Given records -
-- ==== Sys2Proof/Machine/Core.lean ====
section
/-! DEFINITION. The core as the host's interface takes it. -/

def Sys2Proof.core : Host.Core :=
  { State := Sys2Proof.Machine.State, Fault := Sys2Proof.Machine.Fault, Refusal := Sys2Proof.Machine.Refusal, step := Sys2Proof.Machine.step, reset := Sys2Proof.Machine.State.reset }
end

What the exercise asks - Please find every line in the listing that holds the string "Machine" and copy it.

The completed task -
-- ==== Sys2Proof/Machine/Core.lean ====
  { State := Sys2Proof.Machine.State, Fault := Sys2Proof.Machine.Fault, Refusal := Sys2Proof.Machine.Refusal, step := Sys2Proof.Machine.step, reset := Sys2Proof.Machine.State.reset }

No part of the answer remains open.